» **Task goal**
Take the material below and output exactly the run of lines from the one containing "some ⟨0x24, 0x00, false⟩" down to the one containing "some ⟨0x2B, 0x00, true⟩", with both included.
_ _ _ _ _
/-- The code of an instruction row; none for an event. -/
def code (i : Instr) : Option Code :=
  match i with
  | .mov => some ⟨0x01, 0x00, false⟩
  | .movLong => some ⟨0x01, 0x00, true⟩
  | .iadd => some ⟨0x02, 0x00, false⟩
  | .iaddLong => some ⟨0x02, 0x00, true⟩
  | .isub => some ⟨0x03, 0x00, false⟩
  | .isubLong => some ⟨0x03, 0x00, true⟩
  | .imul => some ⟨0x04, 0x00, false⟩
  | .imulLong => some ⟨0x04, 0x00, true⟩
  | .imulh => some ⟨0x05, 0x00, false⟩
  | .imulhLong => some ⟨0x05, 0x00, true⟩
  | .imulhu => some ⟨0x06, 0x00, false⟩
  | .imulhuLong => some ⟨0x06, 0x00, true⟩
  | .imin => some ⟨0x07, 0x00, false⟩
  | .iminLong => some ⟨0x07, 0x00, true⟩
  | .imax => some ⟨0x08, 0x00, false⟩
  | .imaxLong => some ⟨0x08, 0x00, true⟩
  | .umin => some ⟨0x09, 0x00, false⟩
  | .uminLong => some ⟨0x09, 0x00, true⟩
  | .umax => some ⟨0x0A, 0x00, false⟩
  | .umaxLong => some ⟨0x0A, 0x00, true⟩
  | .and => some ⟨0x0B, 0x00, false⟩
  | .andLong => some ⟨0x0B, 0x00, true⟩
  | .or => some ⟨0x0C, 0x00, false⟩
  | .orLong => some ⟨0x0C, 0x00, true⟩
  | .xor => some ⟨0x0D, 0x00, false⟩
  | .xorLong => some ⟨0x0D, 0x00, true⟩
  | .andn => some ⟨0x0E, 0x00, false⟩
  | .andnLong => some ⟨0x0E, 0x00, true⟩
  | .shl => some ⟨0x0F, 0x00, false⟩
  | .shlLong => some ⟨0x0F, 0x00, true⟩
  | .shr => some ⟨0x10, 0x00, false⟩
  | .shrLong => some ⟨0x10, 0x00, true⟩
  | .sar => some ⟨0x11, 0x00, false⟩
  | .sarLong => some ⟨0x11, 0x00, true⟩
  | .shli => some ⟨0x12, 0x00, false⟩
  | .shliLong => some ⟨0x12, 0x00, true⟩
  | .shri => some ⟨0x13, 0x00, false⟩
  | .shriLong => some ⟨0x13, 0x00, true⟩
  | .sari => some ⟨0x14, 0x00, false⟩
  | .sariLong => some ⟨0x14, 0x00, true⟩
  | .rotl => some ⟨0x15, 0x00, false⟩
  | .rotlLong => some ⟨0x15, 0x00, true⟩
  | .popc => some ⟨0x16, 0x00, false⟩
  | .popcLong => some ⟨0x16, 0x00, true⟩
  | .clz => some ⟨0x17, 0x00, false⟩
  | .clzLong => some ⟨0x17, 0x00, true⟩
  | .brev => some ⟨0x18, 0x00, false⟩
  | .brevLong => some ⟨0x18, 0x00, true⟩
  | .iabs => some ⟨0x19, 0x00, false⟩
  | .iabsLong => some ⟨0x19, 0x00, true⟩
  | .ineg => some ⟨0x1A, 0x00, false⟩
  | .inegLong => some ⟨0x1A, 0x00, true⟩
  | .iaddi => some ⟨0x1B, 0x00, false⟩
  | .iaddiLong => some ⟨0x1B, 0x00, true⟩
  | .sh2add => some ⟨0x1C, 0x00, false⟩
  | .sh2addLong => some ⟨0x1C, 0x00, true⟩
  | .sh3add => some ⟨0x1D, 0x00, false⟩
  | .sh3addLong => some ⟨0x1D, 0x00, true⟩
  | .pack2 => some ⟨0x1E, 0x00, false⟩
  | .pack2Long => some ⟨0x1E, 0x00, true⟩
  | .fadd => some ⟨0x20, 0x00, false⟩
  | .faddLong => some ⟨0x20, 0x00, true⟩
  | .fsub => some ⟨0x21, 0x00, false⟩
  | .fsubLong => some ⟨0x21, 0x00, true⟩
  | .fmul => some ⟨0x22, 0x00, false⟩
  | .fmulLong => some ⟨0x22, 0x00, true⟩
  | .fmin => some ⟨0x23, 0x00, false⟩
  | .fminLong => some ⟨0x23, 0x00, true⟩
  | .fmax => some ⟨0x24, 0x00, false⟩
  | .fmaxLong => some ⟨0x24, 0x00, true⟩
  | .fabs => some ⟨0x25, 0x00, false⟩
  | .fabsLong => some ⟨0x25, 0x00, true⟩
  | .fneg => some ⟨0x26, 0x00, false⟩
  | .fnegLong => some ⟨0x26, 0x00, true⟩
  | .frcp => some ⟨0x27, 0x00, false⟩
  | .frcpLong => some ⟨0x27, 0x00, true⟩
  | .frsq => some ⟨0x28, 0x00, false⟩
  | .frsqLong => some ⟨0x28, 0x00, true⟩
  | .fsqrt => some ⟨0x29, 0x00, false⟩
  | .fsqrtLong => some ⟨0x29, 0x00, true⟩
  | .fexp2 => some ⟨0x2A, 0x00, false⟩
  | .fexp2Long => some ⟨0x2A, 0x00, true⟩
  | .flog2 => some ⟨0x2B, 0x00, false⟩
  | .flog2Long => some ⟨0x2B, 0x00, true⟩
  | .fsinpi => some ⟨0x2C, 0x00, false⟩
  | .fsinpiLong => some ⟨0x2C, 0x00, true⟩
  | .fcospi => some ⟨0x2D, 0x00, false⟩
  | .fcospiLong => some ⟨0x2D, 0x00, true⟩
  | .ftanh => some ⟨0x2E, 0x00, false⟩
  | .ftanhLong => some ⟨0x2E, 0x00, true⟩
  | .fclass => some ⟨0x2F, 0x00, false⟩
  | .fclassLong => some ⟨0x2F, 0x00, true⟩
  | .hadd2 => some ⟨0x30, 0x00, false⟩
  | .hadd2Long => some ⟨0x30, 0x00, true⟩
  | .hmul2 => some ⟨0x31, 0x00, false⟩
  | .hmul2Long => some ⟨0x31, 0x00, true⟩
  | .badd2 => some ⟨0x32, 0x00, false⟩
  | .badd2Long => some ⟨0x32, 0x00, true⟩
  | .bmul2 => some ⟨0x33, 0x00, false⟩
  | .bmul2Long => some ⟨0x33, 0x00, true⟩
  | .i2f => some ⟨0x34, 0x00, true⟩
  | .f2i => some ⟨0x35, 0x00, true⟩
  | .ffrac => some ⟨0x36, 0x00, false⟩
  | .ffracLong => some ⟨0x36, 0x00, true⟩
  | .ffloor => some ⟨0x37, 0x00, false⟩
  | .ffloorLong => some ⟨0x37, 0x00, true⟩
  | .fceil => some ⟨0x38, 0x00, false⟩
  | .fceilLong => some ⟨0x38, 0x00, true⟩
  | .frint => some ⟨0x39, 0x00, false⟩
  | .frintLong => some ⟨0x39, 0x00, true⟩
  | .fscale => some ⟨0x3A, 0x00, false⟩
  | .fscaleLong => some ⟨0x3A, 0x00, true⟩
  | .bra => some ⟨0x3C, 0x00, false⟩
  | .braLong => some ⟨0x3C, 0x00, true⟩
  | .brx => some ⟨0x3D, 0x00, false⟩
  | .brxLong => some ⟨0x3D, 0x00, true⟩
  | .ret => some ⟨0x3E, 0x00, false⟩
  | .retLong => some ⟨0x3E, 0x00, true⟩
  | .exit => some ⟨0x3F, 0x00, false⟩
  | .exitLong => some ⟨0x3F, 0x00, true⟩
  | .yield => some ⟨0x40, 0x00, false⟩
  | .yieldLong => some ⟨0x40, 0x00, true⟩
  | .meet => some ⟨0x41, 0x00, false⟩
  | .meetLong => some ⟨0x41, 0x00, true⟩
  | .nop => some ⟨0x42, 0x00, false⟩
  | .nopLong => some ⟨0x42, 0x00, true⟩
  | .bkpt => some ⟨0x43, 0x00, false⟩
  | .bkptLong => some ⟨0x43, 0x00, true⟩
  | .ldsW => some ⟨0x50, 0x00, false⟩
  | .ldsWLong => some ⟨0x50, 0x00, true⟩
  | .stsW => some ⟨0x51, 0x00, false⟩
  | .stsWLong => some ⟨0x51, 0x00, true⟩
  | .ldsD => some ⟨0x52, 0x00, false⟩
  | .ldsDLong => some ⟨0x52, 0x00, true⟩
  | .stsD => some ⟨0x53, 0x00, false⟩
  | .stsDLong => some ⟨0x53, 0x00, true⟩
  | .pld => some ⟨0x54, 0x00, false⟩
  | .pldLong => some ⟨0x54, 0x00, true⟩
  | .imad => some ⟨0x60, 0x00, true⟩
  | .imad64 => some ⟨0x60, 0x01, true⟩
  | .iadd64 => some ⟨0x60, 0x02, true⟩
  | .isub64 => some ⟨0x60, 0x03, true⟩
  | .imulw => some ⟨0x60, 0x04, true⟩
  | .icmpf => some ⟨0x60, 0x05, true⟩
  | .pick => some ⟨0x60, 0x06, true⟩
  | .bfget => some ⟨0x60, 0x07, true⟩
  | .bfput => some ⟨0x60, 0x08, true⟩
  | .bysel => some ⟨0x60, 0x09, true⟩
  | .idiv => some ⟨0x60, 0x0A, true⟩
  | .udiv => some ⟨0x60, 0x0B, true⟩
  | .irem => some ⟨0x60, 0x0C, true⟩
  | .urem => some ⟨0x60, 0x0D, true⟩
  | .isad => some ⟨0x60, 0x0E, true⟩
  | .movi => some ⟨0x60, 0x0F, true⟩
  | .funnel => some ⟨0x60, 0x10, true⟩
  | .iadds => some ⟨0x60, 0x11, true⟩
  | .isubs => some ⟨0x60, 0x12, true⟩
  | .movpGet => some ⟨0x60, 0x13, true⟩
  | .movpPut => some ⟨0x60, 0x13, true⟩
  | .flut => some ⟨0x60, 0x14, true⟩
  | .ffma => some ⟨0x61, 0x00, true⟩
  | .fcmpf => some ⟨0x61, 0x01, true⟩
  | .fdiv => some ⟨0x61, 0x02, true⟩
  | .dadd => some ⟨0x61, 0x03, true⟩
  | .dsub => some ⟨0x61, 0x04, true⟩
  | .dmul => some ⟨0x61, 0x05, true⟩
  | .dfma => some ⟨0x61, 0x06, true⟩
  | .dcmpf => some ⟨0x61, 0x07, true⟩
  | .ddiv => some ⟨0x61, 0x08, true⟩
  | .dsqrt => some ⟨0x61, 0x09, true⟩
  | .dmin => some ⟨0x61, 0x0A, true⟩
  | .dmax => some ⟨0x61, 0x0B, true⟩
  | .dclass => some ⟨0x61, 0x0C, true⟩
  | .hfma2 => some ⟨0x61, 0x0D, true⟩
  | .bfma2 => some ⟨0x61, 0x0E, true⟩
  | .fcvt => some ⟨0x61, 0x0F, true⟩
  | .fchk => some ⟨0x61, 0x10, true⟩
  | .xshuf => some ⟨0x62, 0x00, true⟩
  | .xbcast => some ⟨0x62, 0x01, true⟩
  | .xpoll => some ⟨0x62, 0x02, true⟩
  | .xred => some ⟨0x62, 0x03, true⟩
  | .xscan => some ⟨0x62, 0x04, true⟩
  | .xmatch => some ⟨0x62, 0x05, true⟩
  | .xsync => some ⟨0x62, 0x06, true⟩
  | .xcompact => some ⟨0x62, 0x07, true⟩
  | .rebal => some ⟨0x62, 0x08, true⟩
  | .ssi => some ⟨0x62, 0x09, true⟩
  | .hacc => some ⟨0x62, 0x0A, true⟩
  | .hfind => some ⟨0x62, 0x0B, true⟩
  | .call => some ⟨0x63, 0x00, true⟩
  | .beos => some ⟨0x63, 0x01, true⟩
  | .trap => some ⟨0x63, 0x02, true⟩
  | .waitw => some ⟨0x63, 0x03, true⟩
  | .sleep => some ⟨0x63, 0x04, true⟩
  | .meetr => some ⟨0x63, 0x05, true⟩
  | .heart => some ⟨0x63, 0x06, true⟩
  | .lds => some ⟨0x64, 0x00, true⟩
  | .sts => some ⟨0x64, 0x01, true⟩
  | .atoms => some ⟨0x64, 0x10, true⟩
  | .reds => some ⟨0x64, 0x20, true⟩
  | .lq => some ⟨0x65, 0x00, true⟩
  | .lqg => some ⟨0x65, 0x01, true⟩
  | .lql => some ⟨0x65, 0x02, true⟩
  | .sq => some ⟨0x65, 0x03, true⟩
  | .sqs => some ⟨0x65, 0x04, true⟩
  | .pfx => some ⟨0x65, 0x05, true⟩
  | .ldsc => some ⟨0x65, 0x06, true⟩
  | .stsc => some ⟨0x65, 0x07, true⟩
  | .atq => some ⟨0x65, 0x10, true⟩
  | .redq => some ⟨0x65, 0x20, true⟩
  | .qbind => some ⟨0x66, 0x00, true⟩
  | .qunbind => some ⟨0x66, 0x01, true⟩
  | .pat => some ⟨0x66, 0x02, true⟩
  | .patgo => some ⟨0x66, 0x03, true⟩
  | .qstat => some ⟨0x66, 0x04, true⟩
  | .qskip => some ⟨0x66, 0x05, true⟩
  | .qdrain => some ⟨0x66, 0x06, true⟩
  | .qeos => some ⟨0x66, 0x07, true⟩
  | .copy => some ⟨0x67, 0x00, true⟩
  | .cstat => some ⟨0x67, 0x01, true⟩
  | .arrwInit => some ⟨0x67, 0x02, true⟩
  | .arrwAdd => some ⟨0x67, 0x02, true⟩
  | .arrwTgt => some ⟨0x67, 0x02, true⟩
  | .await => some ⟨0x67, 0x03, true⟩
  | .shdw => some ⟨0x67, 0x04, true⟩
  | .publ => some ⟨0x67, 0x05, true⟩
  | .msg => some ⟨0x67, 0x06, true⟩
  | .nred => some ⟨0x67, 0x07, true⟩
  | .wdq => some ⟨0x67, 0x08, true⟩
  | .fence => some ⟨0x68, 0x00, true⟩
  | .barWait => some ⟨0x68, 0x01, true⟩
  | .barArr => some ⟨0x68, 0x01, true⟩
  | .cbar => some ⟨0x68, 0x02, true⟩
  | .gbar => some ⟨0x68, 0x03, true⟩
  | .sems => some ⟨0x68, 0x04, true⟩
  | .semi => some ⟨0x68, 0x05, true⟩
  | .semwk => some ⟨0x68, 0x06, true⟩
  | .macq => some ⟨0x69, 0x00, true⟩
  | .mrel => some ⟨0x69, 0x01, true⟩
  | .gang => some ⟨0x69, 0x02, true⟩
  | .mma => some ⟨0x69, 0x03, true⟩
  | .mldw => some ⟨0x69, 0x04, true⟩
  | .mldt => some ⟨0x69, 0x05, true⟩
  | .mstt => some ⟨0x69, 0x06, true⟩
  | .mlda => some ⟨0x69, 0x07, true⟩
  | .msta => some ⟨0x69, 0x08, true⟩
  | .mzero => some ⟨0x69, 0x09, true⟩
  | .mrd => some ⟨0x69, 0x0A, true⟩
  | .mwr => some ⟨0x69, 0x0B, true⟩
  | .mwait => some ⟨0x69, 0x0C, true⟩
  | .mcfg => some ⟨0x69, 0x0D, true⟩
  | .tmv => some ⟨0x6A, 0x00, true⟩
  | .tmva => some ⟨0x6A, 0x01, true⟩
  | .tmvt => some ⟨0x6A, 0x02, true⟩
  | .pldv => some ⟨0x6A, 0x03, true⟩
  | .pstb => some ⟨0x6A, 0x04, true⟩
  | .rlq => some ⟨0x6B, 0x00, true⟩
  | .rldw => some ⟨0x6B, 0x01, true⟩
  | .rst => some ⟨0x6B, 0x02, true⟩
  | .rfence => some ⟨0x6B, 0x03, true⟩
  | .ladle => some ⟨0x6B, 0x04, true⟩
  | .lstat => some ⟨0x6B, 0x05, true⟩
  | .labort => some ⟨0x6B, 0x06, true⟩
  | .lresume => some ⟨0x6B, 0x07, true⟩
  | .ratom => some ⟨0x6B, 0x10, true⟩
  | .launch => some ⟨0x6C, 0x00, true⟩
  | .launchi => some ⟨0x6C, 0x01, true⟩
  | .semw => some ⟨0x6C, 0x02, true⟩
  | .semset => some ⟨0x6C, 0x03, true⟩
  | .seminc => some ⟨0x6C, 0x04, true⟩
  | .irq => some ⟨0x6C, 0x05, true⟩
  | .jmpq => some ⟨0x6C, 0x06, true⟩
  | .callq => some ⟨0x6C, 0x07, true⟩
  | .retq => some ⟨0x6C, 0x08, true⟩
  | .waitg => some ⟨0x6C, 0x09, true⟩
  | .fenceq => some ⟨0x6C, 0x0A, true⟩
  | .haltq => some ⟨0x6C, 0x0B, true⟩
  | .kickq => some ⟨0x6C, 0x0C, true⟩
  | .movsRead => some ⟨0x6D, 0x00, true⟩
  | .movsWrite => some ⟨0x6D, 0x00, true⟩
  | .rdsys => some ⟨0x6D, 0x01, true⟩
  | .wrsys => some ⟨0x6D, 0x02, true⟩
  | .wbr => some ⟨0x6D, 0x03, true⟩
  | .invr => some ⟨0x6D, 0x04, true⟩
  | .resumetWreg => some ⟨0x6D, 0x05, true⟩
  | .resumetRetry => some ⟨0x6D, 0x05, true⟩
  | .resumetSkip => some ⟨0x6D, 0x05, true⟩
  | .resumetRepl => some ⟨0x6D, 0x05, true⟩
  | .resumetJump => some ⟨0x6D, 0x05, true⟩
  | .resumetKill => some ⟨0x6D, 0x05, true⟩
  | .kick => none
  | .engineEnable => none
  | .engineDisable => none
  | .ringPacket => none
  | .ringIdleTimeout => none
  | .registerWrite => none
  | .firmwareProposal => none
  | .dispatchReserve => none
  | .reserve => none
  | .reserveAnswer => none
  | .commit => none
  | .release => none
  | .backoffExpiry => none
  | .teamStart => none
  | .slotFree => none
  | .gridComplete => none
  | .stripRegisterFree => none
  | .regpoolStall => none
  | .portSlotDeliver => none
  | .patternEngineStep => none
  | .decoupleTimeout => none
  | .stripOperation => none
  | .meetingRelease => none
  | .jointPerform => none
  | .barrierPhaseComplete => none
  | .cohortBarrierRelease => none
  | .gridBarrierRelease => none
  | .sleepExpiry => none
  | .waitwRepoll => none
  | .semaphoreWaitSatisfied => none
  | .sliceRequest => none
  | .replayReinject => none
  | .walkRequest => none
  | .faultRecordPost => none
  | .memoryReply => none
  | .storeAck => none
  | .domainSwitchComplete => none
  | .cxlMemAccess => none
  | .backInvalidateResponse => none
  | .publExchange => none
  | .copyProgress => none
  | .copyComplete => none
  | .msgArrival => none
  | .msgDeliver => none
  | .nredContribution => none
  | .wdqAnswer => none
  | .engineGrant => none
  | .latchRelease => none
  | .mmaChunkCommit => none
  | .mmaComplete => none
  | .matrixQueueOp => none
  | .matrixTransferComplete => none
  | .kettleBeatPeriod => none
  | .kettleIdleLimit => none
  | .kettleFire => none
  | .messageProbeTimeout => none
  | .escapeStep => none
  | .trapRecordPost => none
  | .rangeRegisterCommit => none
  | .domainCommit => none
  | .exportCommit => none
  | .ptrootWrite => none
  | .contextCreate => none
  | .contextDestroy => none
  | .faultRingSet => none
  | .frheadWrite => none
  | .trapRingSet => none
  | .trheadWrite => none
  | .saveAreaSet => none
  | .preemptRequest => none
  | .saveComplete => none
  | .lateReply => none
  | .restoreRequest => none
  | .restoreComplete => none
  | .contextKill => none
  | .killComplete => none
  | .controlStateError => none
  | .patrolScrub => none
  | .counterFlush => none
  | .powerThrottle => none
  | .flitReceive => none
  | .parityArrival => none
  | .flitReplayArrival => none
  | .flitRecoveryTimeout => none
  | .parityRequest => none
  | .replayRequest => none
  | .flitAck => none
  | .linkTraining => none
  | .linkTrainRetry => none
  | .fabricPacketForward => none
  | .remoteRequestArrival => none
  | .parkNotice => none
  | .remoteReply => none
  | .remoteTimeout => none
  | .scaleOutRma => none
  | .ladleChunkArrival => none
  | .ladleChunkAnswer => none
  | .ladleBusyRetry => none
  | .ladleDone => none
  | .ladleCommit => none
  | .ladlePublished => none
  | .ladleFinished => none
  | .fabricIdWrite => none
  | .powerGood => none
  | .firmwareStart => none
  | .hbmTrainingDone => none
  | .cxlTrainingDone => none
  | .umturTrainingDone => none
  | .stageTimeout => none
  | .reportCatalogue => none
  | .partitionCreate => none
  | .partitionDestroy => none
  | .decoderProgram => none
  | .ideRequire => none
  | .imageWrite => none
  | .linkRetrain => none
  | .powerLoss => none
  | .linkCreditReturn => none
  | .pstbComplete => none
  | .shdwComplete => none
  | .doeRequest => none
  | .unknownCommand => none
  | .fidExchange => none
_ _ _ _ _
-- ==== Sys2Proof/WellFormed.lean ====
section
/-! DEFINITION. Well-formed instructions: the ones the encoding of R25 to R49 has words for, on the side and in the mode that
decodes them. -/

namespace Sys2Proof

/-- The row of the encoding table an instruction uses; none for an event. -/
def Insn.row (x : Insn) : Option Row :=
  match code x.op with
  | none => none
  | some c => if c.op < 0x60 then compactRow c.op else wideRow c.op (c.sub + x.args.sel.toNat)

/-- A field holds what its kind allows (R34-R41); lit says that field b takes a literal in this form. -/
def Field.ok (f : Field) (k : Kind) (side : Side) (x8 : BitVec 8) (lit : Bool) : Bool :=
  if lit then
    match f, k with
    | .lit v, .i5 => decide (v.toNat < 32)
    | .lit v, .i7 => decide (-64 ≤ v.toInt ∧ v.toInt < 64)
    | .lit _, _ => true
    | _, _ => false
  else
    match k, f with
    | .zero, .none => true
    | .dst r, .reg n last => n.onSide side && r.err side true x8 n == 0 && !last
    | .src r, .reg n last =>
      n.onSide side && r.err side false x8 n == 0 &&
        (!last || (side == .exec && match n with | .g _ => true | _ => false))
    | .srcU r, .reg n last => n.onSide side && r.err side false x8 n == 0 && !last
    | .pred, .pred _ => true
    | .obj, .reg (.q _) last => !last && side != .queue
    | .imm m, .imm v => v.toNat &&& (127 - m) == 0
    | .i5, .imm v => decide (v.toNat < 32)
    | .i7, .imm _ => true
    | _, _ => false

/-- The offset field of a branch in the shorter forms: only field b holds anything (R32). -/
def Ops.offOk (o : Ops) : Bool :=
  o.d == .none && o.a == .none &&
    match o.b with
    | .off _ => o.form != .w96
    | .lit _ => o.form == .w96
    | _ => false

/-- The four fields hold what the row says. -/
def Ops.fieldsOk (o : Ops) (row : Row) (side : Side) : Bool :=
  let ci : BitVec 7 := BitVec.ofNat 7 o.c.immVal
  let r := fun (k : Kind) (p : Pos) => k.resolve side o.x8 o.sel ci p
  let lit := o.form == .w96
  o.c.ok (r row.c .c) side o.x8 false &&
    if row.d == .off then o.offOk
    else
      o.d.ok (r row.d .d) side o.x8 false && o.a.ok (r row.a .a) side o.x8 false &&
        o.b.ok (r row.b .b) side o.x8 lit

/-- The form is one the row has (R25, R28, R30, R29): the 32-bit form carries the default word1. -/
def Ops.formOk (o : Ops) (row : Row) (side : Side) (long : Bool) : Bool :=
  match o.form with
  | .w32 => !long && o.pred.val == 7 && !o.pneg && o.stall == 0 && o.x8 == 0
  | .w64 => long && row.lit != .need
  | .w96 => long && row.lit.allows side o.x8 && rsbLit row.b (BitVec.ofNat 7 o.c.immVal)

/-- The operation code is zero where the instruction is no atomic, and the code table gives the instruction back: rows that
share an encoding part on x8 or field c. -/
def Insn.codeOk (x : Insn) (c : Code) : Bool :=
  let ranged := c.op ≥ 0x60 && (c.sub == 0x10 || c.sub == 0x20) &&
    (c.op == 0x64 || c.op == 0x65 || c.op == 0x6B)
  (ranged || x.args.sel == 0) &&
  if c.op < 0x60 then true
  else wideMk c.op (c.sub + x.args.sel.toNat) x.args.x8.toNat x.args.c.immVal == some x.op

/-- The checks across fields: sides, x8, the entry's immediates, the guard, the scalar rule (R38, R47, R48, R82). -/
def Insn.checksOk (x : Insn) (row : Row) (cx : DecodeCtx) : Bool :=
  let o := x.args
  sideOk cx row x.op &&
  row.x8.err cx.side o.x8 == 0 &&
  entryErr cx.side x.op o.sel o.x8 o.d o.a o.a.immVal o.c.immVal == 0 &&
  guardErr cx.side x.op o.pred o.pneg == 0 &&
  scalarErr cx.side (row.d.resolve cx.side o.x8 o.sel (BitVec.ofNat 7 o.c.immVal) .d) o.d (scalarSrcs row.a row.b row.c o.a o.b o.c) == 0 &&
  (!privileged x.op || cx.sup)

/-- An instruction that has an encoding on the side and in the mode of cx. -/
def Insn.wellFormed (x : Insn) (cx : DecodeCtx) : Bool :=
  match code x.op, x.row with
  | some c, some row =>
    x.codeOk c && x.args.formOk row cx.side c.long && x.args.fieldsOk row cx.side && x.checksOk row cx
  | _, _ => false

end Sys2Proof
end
_ _ _ _ _
» **Answer to the problem**
  | .fmax => some ⟨0x24, 0x00, false⟩
  | .fmaxLong => some ⟨0x24, 0x00, true⟩
  | .fabs => some ⟨0x25, 0x00, false⟩
  | .fabsLong => some ⟨0x25, 0x00, true⟩
  | .fneg => some ⟨0x26, 0x00, false⟩
  | .fnegLong => some ⟨0x26, 0x00, true⟩
  | .frcp => some ⟨0x27, 0x00, false⟩
  | .frcpLong => some ⟨0x27, 0x00, true⟩
  | .frsq => some ⟨0x28, 0x00, false⟩
  | .frsqLong => some ⟨0x28, 0x00, true⟩
  | .fsqrt => some ⟨0x29, 0x00, false⟩
  | .fsqrtLong => some ⟨0x29, 0x00, true⟩
  | .fexp2 => some ⟨0x2A, 0x00, false⟩
  | .fexp2Long => some ⟨0x2A, 0x00, true⟩
  | .flog2 => some ⟨0x2B, 0x00, false⟩
  | .flog2Long => some ⟨0x2B, 0x00, true⟩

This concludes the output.